Let’s walk through the key areas NDepend helps us understand.
Recently, I wrote an entire article on the role Cyclomatic Complexity plays in maintainability, testability, and quality of software.
NDepend helps fight complexity by giving us a tools to visualize software complexity by area.
Below is an image of NDepend’s metric view analyzing my hobbyist game development project from last year:
In this tree view, each rectangle is a method in the application, grouped by class, namespace, and assembly. The color of each rectangle is a scale based on the method’s current cyclomatic complexity.
The view is very customizable. You can change gradient colors (useful for those with red / green colorblindness) and color transition points. You can also choose which metric drives color and which metric drives size. Additionally, you can toggle whether labels appear only over the item your mouse is over or over most major areas.
This view is without a doubt my favorite aspect of the application. It helps zero in on the areas needing the most attention, and it generates visuals that are critical to helping others “get it”. This is important because communicating technical debt to business stakeholders is hard, but very important.
Unfortunately, cyclomatic complexity is only one aspect of software complexity and it tends to over-emphasize switch statements while under-emphasizing other sources of complexity. That said, it can be a good starting point when prioritizing technical debt.
That same tree map view can be configured to colorize methods (or types) based on their % of code comments. This helps find documentation and knowledge gaps.
My hobbyist project, pictured above, might be described as “significantly lacking” in documentation. Then again, its complexity is low, and the test coverage is good, so documentation is actually not a huge problem.
What you want to do is look at different facets of your own code. Highly complex code that is frequently modified, lacks unit tests, and is undocumented is probably something to be concerned about, for example.
Code Coverage metrics can be included in NDepend’s results. If present, code coverage will enable rules about covering code and covering newly added code. Code Coverage also appears prominently in major areas of the application.

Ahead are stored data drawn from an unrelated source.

/-- MARM: the die's L2 comes to hold a cacheable line, and the home memory unit of a line of a page with MS the watch
(07 R126). -/
def execMarm (an _inc : BitVec 4) (size : BitVec 3) (off : BitVec 16) : State → Host.Outcome State Fault Refusal :=
  run (fun s => do
    let n := 2 ^ size.toNat
    let a := s.addr an off
    aligned a n
    let r ← s.resolve a n .load 1
    let s := match r.1 with
      | .phys pa false page => r.2.l2Fill (dieOf s.coreId) r.2.myPart (pa / 128) page
      | _ => r.2
    let msl := match r.1 with
      | .phys _ ms _ => ms
      | _ => false
    let w : Watch := { line := r.1.line, st := .set, cnt := 0, orig := 0, msl := msl, waiting := false }
    let s := { s with ctx := { s.ctx with watch := w } }
    .ok (match r.1 with
      | .phys pa true _ => s.watchRoom (memUnit pa)
      | _ => s))

/-- PREF: a fault is dropped and counted. -/
def execPref (an _inc : BitVec 4) (size : BitVec 3) (off : BitVec 16) : State → Host.Outcome State Fault Refusal :=
  run (fun s => do
    let n := 2 ^ size.toNat
    let a := s.addr an off
    aligned a n
    match s.resolve a n .load 1 with
    | .error (.host _ _ _ _) =>
      .ok (s.modPart s.ctx.part (fun q => { q with prefetchFaults := q.prefetchFaults + 1 }))
    | .error _ =>
      .ok (s.modPart s.ctx.part (fun q => { q with prefetchFaults := q.prefetchFaults + 1 }))
    | .ok (.phys pa false page, t) =>
      .ok (if t.core.ways.isEmpty then t else (t.cachedRead t.coreId (pa / 128 * 128) 128 page).2)
    | .ok (_, t) => .ok t)

/-- FENCE: with accesses still pending, its release and its acquire take their places among them. -/
def execFence (kind : BitVec 2) (scope : BitVec 3) : State → Host.Outcome State Fault Refusal :=
  run (fun s =>
    let s := s.settle
    let n := scope.toNat
    let rel := fun (s : State) => s.placeRelease n
    let acq := fun (s : State) =>
      if s.ctx.pend.lq.all (fun o => o.kind.performed) && (kind = 0 || s.ctx.pend.stq.isEmpty) then s.fenceDone kind.toNat n
      else s.pushLoad (.fence kind.toNat n) []
    .ok (match kind.toNat with
      | 0 => acq s
      | 1 => rel s
      | _ =>
        -- the core's instruction cache is discarded, and again when a fence that waits completes (14 R294)
        let t := acq (rel s)
        { t with core := { t.core with icache := [] } }))

end Sys2Proof.Machine
end

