/-- TSUSPEND (11 R238). -/
def execTsuspend (sa sb : BitVec 6) : State → Host.Outcome State Fault Refusal :=
  run (fun s => do
    let x ← s.readS 7 sa
    let y ← x.2.readS 7 sb
    let s := y.2
    let o ← s.object x.1
    let b ← s.recordPlace y.1
    let s ← s.clearFor true o
    let s ← s.clearFor true b
    let s ← s.clearFor true (b.1, b.2 + 16)
    let live := s.bankNat (b.1, b.2 + 8) 8
    let ctl := s.bankNat (b.1, b.2 + 0x10) 4
    require (s.bankNat b 8 % 2 = 0 && !(live.testBit 0) && !(live.testBit 62) && ctl / 32 = 0) illT
    let size := 0x28 + 8 * (liveRegs live).length
    require (b.2 / 0x8000 = (b.2 + size - 1) / 0x8000 && (s.viewHits b.1 b.2 size).isEmpty) (trap cPROT)
    let s ← s.lastWork
    let s := s.releaseL1 3
    let s := s.writeRecord b live
    let p := s.ctx.part
    let id := s.ctx.cr.taskid.toNat
    let crew := crewOf s.coreId
    let off := crewOffset b
    let link := fun (s : State) (v : Nat) => s.bankWrite b.1 (b.2 + 0x14) (toBytes v 4) (some s.coreId)
    let s := (s.saveTask).freeCtx
    let s := s.modPart p (fun q => q.modTask id (fun t => { t with st := .suspended, stat := 0 }))
    let t := if ctl.testBit 4 then
        let count := s.bankNat (o.1, o.2 + 12) 4
        let wait := s.bankNat o 4
        if 0 < count then
          (s.bankWrite o.1 o.2 (toBytes (wait + (count - 1) * 2 ^ 96) 16) (some s.coreId)).enqueueRecord crew off 0
        else (link s wait).bankWrite o.1 o.2 (toBytes off 16) (some s.coreId)
      else
        let x := s.getBar o
        let d := x.distance (BitVec.ofNat 4 ctl)
        if d = 0 then (link s x.wait).finishBar o { x with wait := off }
        else (s.enqueueRecord crew off (if d ≤ 8 then 0 else 2)).checkBar o
    .ok { t with evt := .ended })

/-- TSIGNAL (11 R239). -/
def execTsignal (sa : BitVec 6) : State → Host.Outcome State Fault Refusal :=
  run (fun s => do
    let r ← s.readS 7 sa
    let b ← r.2.object r.1
    let s ← r.2.clearFor true b
    let s ← s.released 3
    match s.signal b with
    | some t => .ok t
    | none => .error (trapR cOVERRUN [r.1, 0, BitVec.ofNat 64 (s.bankNat (b.1, b.2 + 12) 4)]))

/-- TNOTIFY (11 R240). -/
def execTnotify (sa : BitVec 6) : State → Host.Outcome State Fault Refusal :=
  run (fun s => do
    let r ← s.readS 7 sa
    let s := r.2
    let p := s.ctx.part
    require ((s.getPart p).credit < 64 || (s.getPart p).credit < 64 + Config.extraCredit) .hold
    let s ← s.released 4
    let t := s.modPart p (fun q => { q with credit := q.credit + 1 })
    .ok (t.reply p 0x05 [BitVec.ofNat 64 p, s.ctx.cr.taskid, BitVec.ofNat 64 s.cyc, r.1]))

end Sys2Proof.Machine
end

The coverage data needs to come from outside of NDepend since NDepend doesn’t interact directly with unit tests. Currently supported code coverage providers include:
- dotCover / ReSharper Ultimate
- Visual Studio Code Coverage
I’m a habitual ReSharper user, so that’s what I use with working with NDepend on the desktop.
This process with ReSharper is a little cumbersome at the moment. Each time you regenerate coverage, you have to go through a series of steps:
Note: I have reached out to JetBrains for comment on if this flow will be improved in the near future. I had not received a reply by time of publication.

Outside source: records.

-- ==== Sys2Proof/Machine/Cox.lean ====
section
/-! DEFINITION. The cox: root tasks, the choice of a task for a free context, its start, the folds of the merge
unit, and the host's replies to faults and halts (03 R54, R56, R61; 19 R327 to R342; 22 R348 to R357; 23 R365; 07
R132). -/

namespace Sys2Proof.Machine

/-! Root tasks. -/

/-- ROOT_TASK: the host's message is accepted or rejected; a record that fails gets no TASKID and ends with its status (22
R350; assumption log 25). -/
def execRootTask (p queue : BitVec 4) (crews : BitVec 16) (tag : BitVec 64) (rec : BitVec 512) :
    State → Host.Outcome State Fault Refusal :=
  event (fun s =>
    let q := s.getPart p.toNat
    let refuse := fun (status : Nat) => s.sendCompletion p.toNat tag 0 status 0
    if s.recovery then refuse 0x42
    else if !q.formed then s
    else if crews = 0 || crews.toNat &&& q.berths ≠ crews.toNat then refuse 0x43
    else if !((aget 1 q.tqcfg queue.toNat).testBit 0) then refuse 0x44
    else match q.freeEntry with
      | none => refuse 0x41
      | some (k, id) =>
        let job := jobOf (bytesOf rec)
        let deadline := if job.deadline = 0 then BitVec.allOnes 64 else job.deadline
        match job.refused true with
        | some status => refuse status
        | none => s.enterTask p.toNat k (Task.fresh id job deadline queue.toNat crews.toNat (some tag) none 0 []) true)

/-! The choice (22 R353 to R357). -/

/-- The places for a window of a size among n units, clear of the windows of the core's busy contexts: bases below n. An
empty window holds nothing (03 R54). -/
def State.places (s : State) (core n size : Nat) (win : Ctx → Nat × Nat) : List Nat :=
  (List.range (min n (n + 1 - size))).filter (fun b => [0, 1, 2, 3].all (fun x =>
    let c := s.getCtx (4 * core + x)
    c.status = .idle || size = 0 || (win c).2 = 0 || !(b < (win c).1 + (win c).2 && (win c).1 < b + size)))

def Ctx.vectorWindow (c : Ctx) : Nat × Nat := (fld c.cr.vwin.toNat 5 5, fld c.cr.vwin.toNat 0 5)
def Ctx.tileWindow (c : Ctx) : Nat × Nat := (twinBase c.cr.twin, twinCount c.cr.twin)

/-- A context is free: no task runs there. -/
def State.isFree (s : State) (k : Nat) : Bool := (s.getCtx k).status = .idle

/-- A ready task fits a free context (22 R353). -/
def State.fits (s : State) (t : Task) (k : Nat) : Bool :=
  let core := k / 4
  t.admits (crewOf core) && !((s.places core 24 t.job.vwin Ctx.vectorWindow).isEmpty) &&
    !((s.places core 16 t.job.tiles Ctx.tileWindow).isEmpty) &&
    (t.job.flags % 2 = 0 || (s.getCore core).arr.claim.isNone)

/-- The candidates for a free context, ranked. -/
def State.taskCandidates (s : State) (q : Part) (k : Nat) : List Task := q.ranked (fun t => s.fits t k)
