-- ==== Sys2Proof/Machine/Link.lean ====
section
/-! DEFINITION. Gnouno Link: sealing, acceptance and retry of flits (25 R388 to R394), training in full (R395),
compression (R396), the messages that arrive (R390, R391), and what a PUT or a GET does at its peer (R397; 14 R290;
10 R221). -/

namespace Sys2Proof.Machine

/-! A PUT or a GET at the peer. -/

/-- A partition as a peer reaches it, by the die of its lowest berth: with no view, no L1 and no TLB of a core. -/
def State.asPeerState (s : State) (p : Nat) : State :=
  let t := s.focus (4 * lowestBerth (s.getPart p).berths) 0
  { t with ctx := { t.ctx with views := [] }, core := { t.core with tlb := [], l1 := [] } }
/-- Acts for a peer on a partition. -/
def State.asPeer {α : Type} (s : State) (p : Nat) (f : State → State × α) : State × α :=
  let t := s.focus (4 * lowestBerth (s.getPart p).berths) 0
  let r := f (s.asPeerState p)
  let u := { r.1 with ctx := { r.1.ctx with views := t.ctx.views }, core := { r.1.core with tlb := t.core.tlb, l1 := t.core.l1 } }
  (u.focus s.coreId s.ctxId, r.2)

/-- One element of an incoming PUT; a local window is no place for it (assumption log 33). -/
def State.peerElem (s : State) (ty op : Nat) (dst : Word) (bs : List Byte) (bad : Bool) : Except EStop State :=
  if lwin ≤ dst.toNat then .error (.fault cPROT)
  else if op = 0 then s.ewrite dst bs bad
  else do
    let y ← s.eread dst bs.length
    y.2.2.ewrite dst (toBytes (elemCombine ty op (ofBytes y.1) (ofBytes bs)) bs.length) (bad || y.2.1)

/-- The elements of an incoming PUT in order; those before a fault stand (10 R209). -/
def State.peerElems (s : State) (ty op : Nat) (dst : Word) (bad : Bool) : List (List Byte) → State × Option EStop
  | [] => (s, none)
  | bs :: t => match s.peerElem ty op dst bs bad with
    | .ok u => u.peerElems ty op (dst + BitVec.ofNat 64 bs.length) bad t
    | .error e => (s, some e)

/-- The elements of an incoming PUT: those that are only moved go by line, so that a whole line is written as one (12 R255). -/
def putElems (m : PutMsg) : List (List Byte) :=
  if m.op = 0 then (linePieces m.addr.toNat m.data m.data.length).map (fun l => l.map Prod.snd)
  else
    let n := max 1 (typeWidth m.elem.toNat / 8)
    chunks n (m.data.length / n) m.data

/-- Bytes that a GET asks for, in pieces that stay within a codeword, each with whether it is poisoned. -/
def State.peerBytes (s : State) (va : Word) (n : Nat) : Nat → Except EStop (List (List Byte × Bool) × State)
  | 0 => .ok ([], s)
  | k + 1 =>
    if n = 0 then .ok ([], s)
    else if lwin ≤ va.toNat then .error (.fault cPROT)
    else do
      let m := min n (32 - va.toNat % 32)
      let x ← s.eread va m
      let y ← x.2.2.peerBytes (va + BitVec.ofNat 64 m) (n - m) k
      .ok ((x.1, x.2.1) :: y.1, y.2)
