-- ==== Sys2Proof/Certificates/Slice0/Obligations.lean ====
section
/-! DEFINITION. The statements for the provers: what the numbered rules of the manual, and the model's own choices where
it says so, give the machine. -/

section

open Sys2Proof Sys2Proof.Machine

/-! Scalar arithmetic (07 R133 to R139). -/

/-- R134, R135: the register forms compute sd from sa and sb, read in that order, through the queue port too. -/
def Obligations.ScalarRegisterForms : Prop :=
  ∀ (s u : State) (sd sa sb : BitVec 6) (a b : Word), s.clean.read2 1 sa sb = .ok (a, b, u) →
    let k := b.toNat % 64
    let gives := fun (i : Instr) (v : Word) => ∀ t, u.writeS 1 sd v = .ok t → exec i s = .next t
    gives (.add sd sa sb) (a + b) ∧ gives (.sub sd sa sb) (a - b) ∧ gives (.mul sd sa sb) (a * b) ∧
    gives (.mulh sd sa sb) ((a.signExtend 128 * b.signExtend 128).extractLsb' 64 64) ∧
    gives (.mulhu sd sa sb) ((a.zeroExtend 128 * b.zeroExtend 128).extractLsb' 64 64) ∧
    gives (.and sd sa sb) (a &&& b) ∧ gives (.or sd sa sb) (a ||| b) ∧ gives (.xor sd sa sb) (a ^^^ b) ∧
    gives (.andn sd sa sb) (a &&& ~~~b) ∧ gives (.shl sd sa sb) (a <<< k) ∧ gives (.shr sd sa sb) (a >>> k) ∧
    gives (.sar sd sa sb) (a.sshiftRight k) ∧
    gives (.rotr sd sa sb) (if k = 0 then a else a >>> k ||| a <<< (64 - k)) ∧
    gives (.min sd sa sb) (if a.toInt ≤ b.toInt then a else b) ∧
    gives (.max sd sa sb) (if a.toInt ≤ b.toInt then b else a) ∧
    gives (.minu sd sa sb) (if a.toNat ≤ b.toNat then a else b) ∧
    gives (.maxu sd sa sb) (if a.toNat ≤ b.toNat then b else a) ∧
    gives (.seq sd sa sb) (if a = b then 1 else 0) ∧
    gives (.slt sd sa sb) (if a.toInt < b.toInt then 1 else 0) ∧
    gives (.sltu sd sa sb) (if a.toNat < b.toNat then 1 else 0)

/-- R135: division truncates toward zero and the remainder takes the sign of the dividend; the rule's example encodes as
it says. -/
def Obligations.ScalarDivision : Prop :=
  encode (.div 3 4 5) = some 0x00310505 ∧ ∀ (s u : State) (sd sa sb : BitVec 6) (a b : Word), s.clean.read2 1 sa sb = .ok (a, b, u) →
    let gives := fun (i : Instr) (v : Word) => ∀ t, u.writeS 1 sd v = .ok t → exec i s = .next t
    let low := a = BitVec.intMin 64 ∧ b = -1
    (b = 0 → gives (.div sd sa sb) (-1) ∧ gives (.divu sd sa sb) (-1) ∧ gives (.rem sd sa sb) a ∧
      gives (.remu sd sa sb) a) ∧
    (low → gives (.div sd sa sb) (BitVec.intMin 64) ∧ gives (.rem sd sa sb) 0) ∧
    (b ≠ 0 → ¬ low →
      (∃ q : Word, q.toInt = Int.tdiv a.toInt b.toInt ∧ gives (.div sd sa sb) q) ∧
      ∃ r : Word, r.toInt = a.toInt - Int.tdiv a.toInt b.toInt * b.toInt ∧ gives (.rem sd sa sb) r) ∧
    (b ≠ 0 → (∃ q : Word, q.toNat = a.toNat / b.toNat ∧ gives (.divu sd sa sb) q) ∧
      ∃ r : Word, r.toNat = a.toNat % b.toNat ∧ gives (.remu sd sa sb) r)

Once the coverage data is present it’s easy to integrate. You can click
Import Code Coverage Data from the main dashboard and then select the directory or a specific code coverage file:
If the flow above looked somewhat tedious, I strongly recommend you integrate NDepend into your build process and use the free OpenCover tool to generate coverage data. This is a simple and streamlined experience that you can set up once and forget. Once you do, coverage details will be tracked constantly and available in the generated reports on the build server.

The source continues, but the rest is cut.